[Stored data entries]
▼
/-- A zero entry of the table of rmx stands for minus infinity (R241). -/
theorem Dat.reset_rmx (n : Nat) : Dat.reset.rmx n = 0xFF800000 := by simp [Dat.rmx, Dat.reset]

theorem Die.reset_regs (off : Nat) : Die.reset.regs.get off = if off = 0x6000 then 3200 else 0 := by
  by_cases h : off = 0x6000
  · subst h; rfl
  · simp [Die.reset, Bits.get, lookupD, h, Ne.symm h]

/-- Settles O1: at reset every table is empty, so that each entity reads as its own reset value. -/
theorem resetState : Obligations.ResetState := by
  unfold Obligations.ResetState
  refine ⟨rfl, rfl, rfl, fun _ => rfl, rfl, fun c => ?_, fun c => ?_, fun c n => ?_, fun d off => ?_, fun d => ?_, fun i => ?_, fun g => ?_⟩
  · exact ⟨rfl, rfl, rfl, rfl, rfl, rfl⟩
  · exact ⟨rfl, rfl, rfl, fun _ => rfl, fun _ => rfl, Eng.reset_queue, rfl, rfl⟩
  · exact ⟨rfl, rfl, Dat.reset_rmx n, rfl, rfl⟩
  · exact Die.reset_regs off
  · exact ⟨rfl, rfl, rfl, rfl, rfl, rfl, rfl, fun _ => rfl⟩
  · exact ⟨rfl, rfl⟩
  · rfl

/-! ## Operations of a core: replaced and ended -/

theorem SameStore.sameBytes {s t : State} (h : SameStore s t) : SameBytes s t := fun k => by rw [h.2]

theorem Eng.op?_mem {x : Eng} {n : Nat} {o : Op} (h : x.op? n = some o) : o ∈ x.ops ∧ o.id = n :=
  ⟨List.mem_of_find?_eq_some h, by simpa using List.find?_some h⟩

theorem State.setOp_ops (s : State) (core : Nat) (o : Op) :
    ((s.setOp core o).eng core).ops = (s.eng core).ops.map fun p => if p.id == o.id then o else p := by simp [State.setOp]

theorem State.setOp_core_other {core i : Nat} (s : State) (o : Op) (h : i ≠ core) : (s.setOp core o).core i = s.core i :=
  s.core_setEng_other core i _ h

@[simp] theorem State.setOp_ctl (s : State) (core i : Nat) (o : Op) : (s.setOp core o).ctl i = s.ctl i := s.ctl_setEng ..

@[simp] theorem State.setOp_dat (s : State) (core i : Nat) (o : Op) : (s.setOp core o).dat i = s.dat i := s.dat_setEng ..

/-- Only the cores differ, and the delays that are still to come. -/
def CoresDelays (s t : State) : Prop := t = { s with cores := t.cores, delays := t.delays }

theorem CoresDelays.trans {s t u : State} (h : CoresDelays s t) (k : CoresDelays t u) : CoresDelays s u := by
  unfold CoresDelays at *
  rw [k, h]

theorem State.setOp_cores (s : State) (core : Nat) (o : Op) : s.setOp core o = { s with cores := (s.setOp core o).cores } := rfl

/-- The operation that another one replaces is listed in its place. -/
theorem State.mem_setOp {s : State} {core n : Nat} {o o1 : Op} (h : (s.eng core).op? n = some o) (h1 : o1.id = n) :
    o1 ∈ ((s.setOp core o1).eng core).ops := by
  obtain ⟨hmem, hid⟩ := Eng.op?_mem h
  rw [State.setOp_ops, List.mem_map]
  exact ⟨o, hmem, by simp [hid, h1]⟩

theorem State.awDone_core_other {c i : Nat} (s : State) (k val stat start : Nat) (h : i ≠ c) :
    (s.awDone c k val stat start).core i = s.core i := s.core_setCtl_other c i _ h

@[simp] theorem State.awDone_eng (s : State) (c i k val stat start : Nat) : (s.awDone c k val stat start).eng i = s.eng i := s.eng_setCtl ..

theorem doneSigs_core_other {core i : Nat} (h : i ≠ core) (l : List Sig) (s : State) : (doneSigs core l s).core i = s.core i := by
  induction l generalizing s with
  | nil => rfl
  | cons g rest ih => rw [doneSigs, ih, State.awDone_core_other _ _ _ _ _ h]

@[simp] theorem doneSigs_eng (core i : Nat) (l : List Sig) (s : State) : (doneSigs core l s).eng i = s.eng i := by
  induction l generalizing s with
  | nil => rfl
  | cons g rest ih => rw [doneSigs, ih, State.awDone_eng]

theorem doneSigs_cores (core : Nat) (l : List Sig) (s : State) : doneSigs core l s = { s with cores := (doneSigs core l s).cores } := by
  induction l generalizing s with
  | nil => rfl
  | cons g rest ih => rw [doneSigs, ih]; rfl

theorem State.settleSigs_core_other {core i : Nat} (s : State) (h : i ≠ core) : (s.settleSigs core).core i = s.core i := by
  unfold State.settleSigs
  extract_lets x ready e s1
  rw [doneSigs_core_other h, s.core_setEng_other core i _ h]

theorem State.settleSigs_ops (s : State) (core : Nat) : ((s.settleSigs core).eng core).ops = (s.eng core).ops := by
  unfold State.settleSigs
  extract_lets x ready e s1
  rw [doneSigs_eng, State.eng_setEng_self]
  rfl

theorem State.settleSigs_cores (s : State) (core : Nat) : s.settleSigs core = { s with cores := (s.settleSigs core).cores } := by
  unfold State.settleSigs
  extract_lets x ready e s1
  rw [doneSigs_cores]
  rfl

/-- A core without signals keeps its control side. -/
theorem State.settleSigs_ctl {s : State} {core : Nat} (h : (s.eng core).sigs = []) : (s.settleSigs core).ctl core = s.ctl core := by
  have hs : (s.core core).eng.sigs = [] := h
  simp [State.settleSigs, hs, doneSigs]

/-- The state of an ended operation before the signals and shrinks that waited for it are settled. -/
def State.dropOp (s : State) (core : Nat) (o : Op) (val stat : Nat) : State :=
  let s1 := s.setEng core { s.eng core with ops := (s.eng core).ops.filter fun p => !(p.id == o.id) }
  match o.e.aw with
  | some k => s1.awDone core k val stat o.start
  | none => s1

theorem State.finishOp_eq (s : State) (core : Nat) (o : Op) (val stat : Nat) :
    s.finishOp core o val stat = ((s.dropOp core o val stat).settleSigs core).setCore core
      (((s.dropOp core o val stat).settleSigs core).core core).settleShrinks := rfl

theorem State.dropOp_core_other {core i : Nat} (s : State) (o : Op) (val stat : Nat) (h : i ≠ core) :
    (s.dropOp core o val stat).core i = s.core i := by
  unfold State.dropOp
  extract_lets e s1
  have h1 : s1.core i = s.core i := s.core_setEng_other core i _ h
  split
  · rw [State.awDone_core_other _ _ _ _ _ h, h1]
  · exact h1

theorem State.dropOp_eng (s : State) (core : Nat) (o : Op) (val stat : Nat) :
    (s.dropOp core o val stat).eng core = { s.eng core with ops := (s.eng core).ops.filter fun p => !(p.id == o.id) } := by
  unfold State.dropOp
  extract_lets e s1
  split <;> simp [s1, e]

theorem State.dropOp_cores (s : State) (core : Nat) (o : Op) (val stat : Nat) :
    s.dropOp core o val stat = { s with cores := (s.dropOp core o val stat).cores } := by
  unfold State.dropOp
  extract_lets e s1
  split <;> rfl

theorem State.finishOp_core_other {core i : Nat} (s : State) (o : Op) (val stat : Nat) (h : i ≠ core) :
    (s.finishOp core o val stat).core i = s.core i := by
  rw [State.finishOp_eq, State.core_setCore_other _ _ _ _ h, State.settleSigs_core_other _ h, State.dropOp_core_other _ _ _ _ h]

/-- The ended operation leaves the list, and no other does. -/
theorem State.finishOp_ops (s : State) (core : Nat) (o : Op) (val stat : Nat) :
    ((s.finishOp core o val stat).eng core).ops = (s.eng core).ops.filter fun p => !(p.id == o.id) := by
  have h := State.settleSigs_ops (s.dropOp core o val stat) core
  rw [State.dropOp_eng] at h
  rw [State.finishOp_eq]
  simpa [State.eng, Core.settleShrinks] using h

theorem State.finishOp_cores (s : State) (core : Nat) (o : Op) (val stat : Nat) :
    s.finishOp core o val stat = { s with cores := (s.finishOp core o val stat).cores } := by
  rw [State.finishOp_eq, State.settleSigs_cores, State.dropOp_cores]
  rfl

theorem State.finishOp_ctl {s : State} {core : Nat} (h : (s.eng core).sigs = []) (o : Op) (val stat : Nat) :
    (s.finishOp core o val stat).ctl core = (s.dropOp core o val stat).ctl core := by
  have hs : ((s.dropOp core o val stat).eng core).sigs = [] := by rw [State.dropOp_eng]; exact h
  rw [← State.settleSigs_ctl hs, State.finishOp_eq]
  simp [State.ctl, Core.settleShrinks]

/-- Ending an operation ends it in the sense of the statements (R118, R164). -/
theorem State.finishOp_ends {s : State} {core : Nat} {o : Op} {aw : BitVec 6} (haw : o.e.aw = some aw.toNat) (val stat : Nat) :
    OpEnds s (s.finishOp core o val stat) core o.id aw val stat := by
  refine ⟨fun p => ?_, fun c h => s.finishOp_core_other o val stat h, fun h => ?_⟩
  · rw [State.finishOp_ops]; simp
  · rw [State.finishOp_ctl h]
    simp only [State.dropOp, haw, State.awDone, State.ctl_setEng, State.ctl_setCtl_self]
    refine ⟨rfl, fun r hr => Bits.get_put_other _ _ _ _ hr, fun hfirst => ?_⟩
    simp [Ctl.setSr, awUpdate, hfirst]

/-- The ends of an operation speak of the cores and the clock alone. -/
theorem OpEnds.of_cores {s s1 t : State} {core id val stat : Nat} {aw : BitVec 6} (hcores : s1.cores = s.cores) (hcyc : s1.cyc = s.cyc)
    (h : OpEnds s1 t core id aw val stat) : OpEnds s t core id aw val stat := by
  simpa only [OpEnds, State.eng, State.ctl, State.core, hcores, hcyc] using h

/-! ## Timeouts -/

theorem remoteLoadTimeout_of {s : State} {core n : Nat} {o : Op} {z : BitVec 2} {aq : Bool} {a b : Reg} {off : BitVec 11} {u : UCont}
    (h : (s.eng core).op? n = some o) (hi : o.e.ins = .flLd z aq a b off u) :
    exec (.remoteLoadTimeout core n) s = .next (if o.at_ + 1048576 ≤ s.cyc ∧ o.loaded.length < flBytes z then s.finishOp core o 0 4 else s) := by
  show execRemoteLoadTimeout core n s = _
  simp only [execRemoteLoadTimeout, h, hi]
  split <;> rfl

theorem fredTimeout_of {s : State} {core n : Nat} {o : Op} {op : BitVec 2} {g t4 : BitVec 4} {a : Reg} {off : BitVec 11} {u : UCont} {x : Group}
    (h : (s.eng core).op? n = some o) (hi : o.e.ins = .fred op g t4 a off u) (hx : o.grp = some x) :
    exec (.fredTimeout core n) s =
      .next (if o.at_ + 1048576 ≤ s.cyc ∧ o.parts.length < x.mem.length then s.finishOp core o 0 2 else s) := by
  show execFredTimeout core n s = _
  simp only [execFredTimeout, h, hi, hx]
  split <;> rfl

/-- An operation of a core that ends with a value and a status, and changes no byte. -/
theorem State.finishOp_found {s : State} {core n : Nat} {o : Op} {aw : BitVec 6} (h : (s.eng core).op? n = some o)
    (haw : o.e.aw = some aw.toNat) (val stat : Nat) :
    SameBytes s (s.finishOp core o val stat) ∧ OpEnds s (s.finishOp core o val stat) core n aw val stat := by
  have hid : o.id = n := (Eng.op?_mem h).2
  exact ⟨(s.finishOp_same ..).sameBytes, hid ▸ State.finishOp_ends haw val stat⟩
▲
▸ **PROBLEM DETAILS**
With "Bits" as the word to match, copy each line of the records that has it.

▸ **ANSWER SPACE**
  · simp [Die.reset, Bits.get, lookupD, h, Ne.symm h]
    refine ⟨rfl, fun r hr => Bits.get_put_other _ _ _ _ hr, fun hfirst => ?_⟩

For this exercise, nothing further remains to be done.